Look down the entries below and report how many lines hold the string "code"; write nothing else.
_ _ _
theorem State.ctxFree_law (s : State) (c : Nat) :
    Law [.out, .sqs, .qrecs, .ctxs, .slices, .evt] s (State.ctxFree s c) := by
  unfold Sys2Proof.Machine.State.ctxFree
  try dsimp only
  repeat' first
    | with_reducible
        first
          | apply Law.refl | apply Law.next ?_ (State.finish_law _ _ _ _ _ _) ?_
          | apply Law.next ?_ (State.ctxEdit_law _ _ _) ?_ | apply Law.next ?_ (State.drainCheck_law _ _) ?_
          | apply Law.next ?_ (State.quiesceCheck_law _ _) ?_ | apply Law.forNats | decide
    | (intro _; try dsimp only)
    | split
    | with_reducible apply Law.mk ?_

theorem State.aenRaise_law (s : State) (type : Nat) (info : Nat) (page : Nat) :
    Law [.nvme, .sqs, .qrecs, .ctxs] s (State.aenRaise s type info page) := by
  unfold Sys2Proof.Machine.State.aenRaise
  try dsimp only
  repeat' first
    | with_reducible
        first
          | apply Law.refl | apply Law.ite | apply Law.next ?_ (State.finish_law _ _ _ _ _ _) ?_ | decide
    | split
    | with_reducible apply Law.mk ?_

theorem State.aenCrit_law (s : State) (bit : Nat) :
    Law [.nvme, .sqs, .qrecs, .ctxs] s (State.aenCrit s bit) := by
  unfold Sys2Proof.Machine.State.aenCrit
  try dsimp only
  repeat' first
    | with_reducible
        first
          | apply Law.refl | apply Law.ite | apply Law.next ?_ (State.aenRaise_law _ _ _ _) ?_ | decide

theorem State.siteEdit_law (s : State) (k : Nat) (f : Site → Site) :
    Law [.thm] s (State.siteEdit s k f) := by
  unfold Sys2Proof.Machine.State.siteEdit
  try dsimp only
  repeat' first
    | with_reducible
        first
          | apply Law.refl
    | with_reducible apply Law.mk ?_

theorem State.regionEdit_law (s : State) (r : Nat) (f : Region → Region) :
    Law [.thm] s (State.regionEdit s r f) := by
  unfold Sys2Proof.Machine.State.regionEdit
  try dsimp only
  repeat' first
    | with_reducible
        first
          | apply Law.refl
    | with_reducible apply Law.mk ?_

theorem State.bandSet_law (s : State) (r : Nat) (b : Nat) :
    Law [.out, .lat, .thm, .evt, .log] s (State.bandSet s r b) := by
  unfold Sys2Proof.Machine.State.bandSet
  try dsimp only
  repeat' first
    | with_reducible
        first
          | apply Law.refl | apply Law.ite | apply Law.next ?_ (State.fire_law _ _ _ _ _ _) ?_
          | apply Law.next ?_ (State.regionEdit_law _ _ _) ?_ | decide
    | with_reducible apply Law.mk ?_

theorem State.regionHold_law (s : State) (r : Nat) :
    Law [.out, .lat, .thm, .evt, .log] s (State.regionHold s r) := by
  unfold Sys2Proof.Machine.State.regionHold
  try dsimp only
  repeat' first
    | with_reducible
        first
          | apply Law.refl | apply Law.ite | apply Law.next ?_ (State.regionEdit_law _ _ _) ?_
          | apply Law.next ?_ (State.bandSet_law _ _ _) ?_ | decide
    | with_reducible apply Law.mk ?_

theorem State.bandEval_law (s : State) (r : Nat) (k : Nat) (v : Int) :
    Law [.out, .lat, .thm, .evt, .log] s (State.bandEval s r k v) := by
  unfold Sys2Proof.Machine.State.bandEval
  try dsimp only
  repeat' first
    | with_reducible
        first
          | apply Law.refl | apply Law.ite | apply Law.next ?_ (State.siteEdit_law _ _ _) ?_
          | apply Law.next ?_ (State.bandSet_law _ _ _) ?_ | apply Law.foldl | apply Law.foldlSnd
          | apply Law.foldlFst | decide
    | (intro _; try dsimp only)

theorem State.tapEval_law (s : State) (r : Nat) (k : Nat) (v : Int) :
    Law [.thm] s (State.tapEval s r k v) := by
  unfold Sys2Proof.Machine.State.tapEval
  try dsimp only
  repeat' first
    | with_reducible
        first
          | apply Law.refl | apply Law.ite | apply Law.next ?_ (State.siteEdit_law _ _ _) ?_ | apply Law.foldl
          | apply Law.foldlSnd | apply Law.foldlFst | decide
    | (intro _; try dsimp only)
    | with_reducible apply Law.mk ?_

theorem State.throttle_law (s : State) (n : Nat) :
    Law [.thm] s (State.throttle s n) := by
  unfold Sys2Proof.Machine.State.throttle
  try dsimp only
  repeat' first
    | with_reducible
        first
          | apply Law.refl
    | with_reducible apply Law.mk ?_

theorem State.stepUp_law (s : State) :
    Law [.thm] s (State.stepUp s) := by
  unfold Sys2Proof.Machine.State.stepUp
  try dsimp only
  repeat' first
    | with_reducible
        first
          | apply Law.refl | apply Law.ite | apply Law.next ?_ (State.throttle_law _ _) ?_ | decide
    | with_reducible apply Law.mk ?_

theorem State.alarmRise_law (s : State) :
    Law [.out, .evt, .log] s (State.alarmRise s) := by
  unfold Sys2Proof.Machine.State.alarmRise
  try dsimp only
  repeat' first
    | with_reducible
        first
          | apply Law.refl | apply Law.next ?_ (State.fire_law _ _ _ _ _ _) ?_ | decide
_ _ _
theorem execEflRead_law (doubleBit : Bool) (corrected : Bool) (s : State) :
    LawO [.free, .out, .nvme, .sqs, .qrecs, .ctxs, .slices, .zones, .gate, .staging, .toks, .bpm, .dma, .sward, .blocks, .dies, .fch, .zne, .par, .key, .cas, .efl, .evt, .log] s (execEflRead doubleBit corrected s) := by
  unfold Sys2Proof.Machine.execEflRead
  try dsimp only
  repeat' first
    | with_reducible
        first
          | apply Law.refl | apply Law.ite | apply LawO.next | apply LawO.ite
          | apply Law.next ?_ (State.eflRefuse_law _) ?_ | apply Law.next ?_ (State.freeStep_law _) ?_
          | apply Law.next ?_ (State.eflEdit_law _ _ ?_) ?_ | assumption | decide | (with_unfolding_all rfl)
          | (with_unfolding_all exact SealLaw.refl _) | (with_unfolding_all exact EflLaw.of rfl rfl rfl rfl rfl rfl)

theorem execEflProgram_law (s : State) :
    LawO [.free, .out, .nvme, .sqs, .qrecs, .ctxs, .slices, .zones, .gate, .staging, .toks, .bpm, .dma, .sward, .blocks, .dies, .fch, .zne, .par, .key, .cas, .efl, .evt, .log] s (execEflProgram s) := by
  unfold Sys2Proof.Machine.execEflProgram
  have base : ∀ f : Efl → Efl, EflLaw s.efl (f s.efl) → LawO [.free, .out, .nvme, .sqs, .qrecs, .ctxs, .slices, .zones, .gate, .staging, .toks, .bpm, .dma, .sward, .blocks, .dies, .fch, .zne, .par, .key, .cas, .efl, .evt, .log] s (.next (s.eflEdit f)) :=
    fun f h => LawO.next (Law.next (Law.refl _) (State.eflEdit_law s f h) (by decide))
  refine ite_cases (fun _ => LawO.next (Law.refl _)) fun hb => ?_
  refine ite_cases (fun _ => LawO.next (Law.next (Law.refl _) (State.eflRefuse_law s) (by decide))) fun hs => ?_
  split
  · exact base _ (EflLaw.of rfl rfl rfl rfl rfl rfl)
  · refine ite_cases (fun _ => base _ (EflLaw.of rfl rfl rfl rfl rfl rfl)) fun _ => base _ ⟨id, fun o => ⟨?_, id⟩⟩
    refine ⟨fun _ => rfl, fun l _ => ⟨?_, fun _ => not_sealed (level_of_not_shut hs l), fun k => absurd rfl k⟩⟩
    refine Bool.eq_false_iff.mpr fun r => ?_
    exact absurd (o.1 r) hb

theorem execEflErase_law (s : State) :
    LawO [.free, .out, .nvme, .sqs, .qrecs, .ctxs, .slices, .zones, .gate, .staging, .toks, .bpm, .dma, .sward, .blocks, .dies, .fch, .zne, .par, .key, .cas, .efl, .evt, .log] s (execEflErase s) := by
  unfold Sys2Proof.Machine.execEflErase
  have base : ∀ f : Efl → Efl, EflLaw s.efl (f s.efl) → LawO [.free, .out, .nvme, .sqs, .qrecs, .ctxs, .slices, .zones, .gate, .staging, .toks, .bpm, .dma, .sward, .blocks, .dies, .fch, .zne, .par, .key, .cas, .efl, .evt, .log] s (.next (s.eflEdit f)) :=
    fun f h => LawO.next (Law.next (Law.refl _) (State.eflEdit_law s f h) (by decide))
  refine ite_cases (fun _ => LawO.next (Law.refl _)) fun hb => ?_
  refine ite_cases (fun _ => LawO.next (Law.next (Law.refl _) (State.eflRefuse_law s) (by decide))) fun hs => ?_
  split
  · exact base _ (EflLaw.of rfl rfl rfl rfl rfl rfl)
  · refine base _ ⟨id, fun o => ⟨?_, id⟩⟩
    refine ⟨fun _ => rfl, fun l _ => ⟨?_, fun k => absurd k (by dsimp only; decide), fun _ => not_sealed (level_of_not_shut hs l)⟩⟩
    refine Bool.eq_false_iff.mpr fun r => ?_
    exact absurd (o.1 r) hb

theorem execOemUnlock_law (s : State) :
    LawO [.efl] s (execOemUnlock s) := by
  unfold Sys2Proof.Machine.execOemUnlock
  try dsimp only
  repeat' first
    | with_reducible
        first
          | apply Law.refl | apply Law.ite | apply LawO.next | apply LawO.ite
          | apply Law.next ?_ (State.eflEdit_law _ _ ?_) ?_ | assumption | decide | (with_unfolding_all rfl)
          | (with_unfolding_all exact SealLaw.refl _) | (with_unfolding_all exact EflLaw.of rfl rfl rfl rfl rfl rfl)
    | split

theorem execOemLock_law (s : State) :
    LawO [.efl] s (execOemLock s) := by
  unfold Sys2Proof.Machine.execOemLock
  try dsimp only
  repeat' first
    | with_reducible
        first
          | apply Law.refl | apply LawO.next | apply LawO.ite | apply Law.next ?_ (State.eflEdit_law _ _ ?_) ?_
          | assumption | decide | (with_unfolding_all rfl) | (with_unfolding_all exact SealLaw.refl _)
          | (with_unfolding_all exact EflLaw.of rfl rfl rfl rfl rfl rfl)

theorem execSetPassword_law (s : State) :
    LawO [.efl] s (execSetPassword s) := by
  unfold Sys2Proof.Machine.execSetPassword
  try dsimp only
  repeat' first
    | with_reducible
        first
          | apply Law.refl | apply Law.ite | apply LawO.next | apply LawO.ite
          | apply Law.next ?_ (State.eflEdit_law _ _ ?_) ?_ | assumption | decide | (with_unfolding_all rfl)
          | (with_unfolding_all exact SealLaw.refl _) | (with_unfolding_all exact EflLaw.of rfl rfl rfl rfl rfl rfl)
_ _ _
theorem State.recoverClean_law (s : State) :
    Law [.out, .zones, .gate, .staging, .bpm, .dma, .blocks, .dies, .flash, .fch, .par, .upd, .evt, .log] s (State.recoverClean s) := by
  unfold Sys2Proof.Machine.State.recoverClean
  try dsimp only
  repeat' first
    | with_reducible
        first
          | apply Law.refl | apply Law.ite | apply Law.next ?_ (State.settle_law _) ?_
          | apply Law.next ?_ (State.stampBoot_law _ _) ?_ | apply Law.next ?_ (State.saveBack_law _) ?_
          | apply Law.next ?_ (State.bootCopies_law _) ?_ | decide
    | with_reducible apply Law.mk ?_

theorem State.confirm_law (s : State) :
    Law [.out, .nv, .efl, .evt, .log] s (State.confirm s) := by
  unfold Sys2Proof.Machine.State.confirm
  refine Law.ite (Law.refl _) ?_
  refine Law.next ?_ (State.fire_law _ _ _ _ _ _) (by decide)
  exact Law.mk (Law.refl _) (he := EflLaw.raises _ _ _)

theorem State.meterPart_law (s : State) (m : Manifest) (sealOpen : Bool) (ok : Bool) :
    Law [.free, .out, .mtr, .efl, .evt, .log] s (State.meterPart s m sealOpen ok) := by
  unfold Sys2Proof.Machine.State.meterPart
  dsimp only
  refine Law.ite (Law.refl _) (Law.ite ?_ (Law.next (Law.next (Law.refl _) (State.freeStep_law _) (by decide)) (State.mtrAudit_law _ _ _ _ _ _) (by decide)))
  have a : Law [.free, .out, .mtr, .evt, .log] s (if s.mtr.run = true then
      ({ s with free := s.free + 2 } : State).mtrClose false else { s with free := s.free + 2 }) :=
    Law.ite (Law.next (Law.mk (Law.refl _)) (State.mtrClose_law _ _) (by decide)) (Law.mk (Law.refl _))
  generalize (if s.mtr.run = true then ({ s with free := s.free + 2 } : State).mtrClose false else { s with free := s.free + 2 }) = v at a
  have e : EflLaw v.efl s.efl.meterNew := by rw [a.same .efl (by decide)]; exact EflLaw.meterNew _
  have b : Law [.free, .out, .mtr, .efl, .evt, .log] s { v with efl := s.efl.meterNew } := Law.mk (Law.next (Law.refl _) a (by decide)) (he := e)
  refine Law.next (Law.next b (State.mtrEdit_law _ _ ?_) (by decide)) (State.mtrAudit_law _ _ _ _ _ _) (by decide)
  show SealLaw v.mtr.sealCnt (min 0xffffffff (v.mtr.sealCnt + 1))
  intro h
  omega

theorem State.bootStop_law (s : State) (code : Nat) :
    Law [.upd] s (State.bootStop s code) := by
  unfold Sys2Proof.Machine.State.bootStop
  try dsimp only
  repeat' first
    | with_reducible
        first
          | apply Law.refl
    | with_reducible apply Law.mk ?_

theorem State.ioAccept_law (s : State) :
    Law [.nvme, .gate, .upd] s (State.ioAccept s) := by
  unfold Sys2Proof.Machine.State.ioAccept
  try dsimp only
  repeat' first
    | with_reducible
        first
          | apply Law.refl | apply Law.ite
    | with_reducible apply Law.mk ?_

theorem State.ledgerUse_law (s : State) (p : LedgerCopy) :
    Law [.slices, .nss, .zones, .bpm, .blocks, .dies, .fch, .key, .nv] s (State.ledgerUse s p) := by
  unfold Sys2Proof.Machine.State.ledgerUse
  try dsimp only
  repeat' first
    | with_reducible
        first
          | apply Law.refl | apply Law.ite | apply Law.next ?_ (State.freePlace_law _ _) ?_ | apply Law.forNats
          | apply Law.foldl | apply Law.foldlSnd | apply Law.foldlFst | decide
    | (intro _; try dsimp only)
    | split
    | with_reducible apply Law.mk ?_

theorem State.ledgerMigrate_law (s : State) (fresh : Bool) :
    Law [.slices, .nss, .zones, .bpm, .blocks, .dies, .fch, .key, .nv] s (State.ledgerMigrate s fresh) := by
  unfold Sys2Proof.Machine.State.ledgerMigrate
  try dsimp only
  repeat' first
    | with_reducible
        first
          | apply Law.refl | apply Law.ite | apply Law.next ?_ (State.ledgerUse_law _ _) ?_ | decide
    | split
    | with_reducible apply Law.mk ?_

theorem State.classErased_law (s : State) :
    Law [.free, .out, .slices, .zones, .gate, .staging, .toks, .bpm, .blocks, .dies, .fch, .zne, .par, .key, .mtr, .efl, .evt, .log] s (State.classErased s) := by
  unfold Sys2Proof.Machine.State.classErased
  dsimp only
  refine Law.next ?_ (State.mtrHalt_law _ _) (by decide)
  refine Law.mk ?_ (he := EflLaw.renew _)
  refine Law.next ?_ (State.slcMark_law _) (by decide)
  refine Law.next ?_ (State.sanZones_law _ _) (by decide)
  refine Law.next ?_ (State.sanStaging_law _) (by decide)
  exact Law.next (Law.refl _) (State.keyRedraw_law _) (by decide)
_ _ _
TASK RESPONSE » 2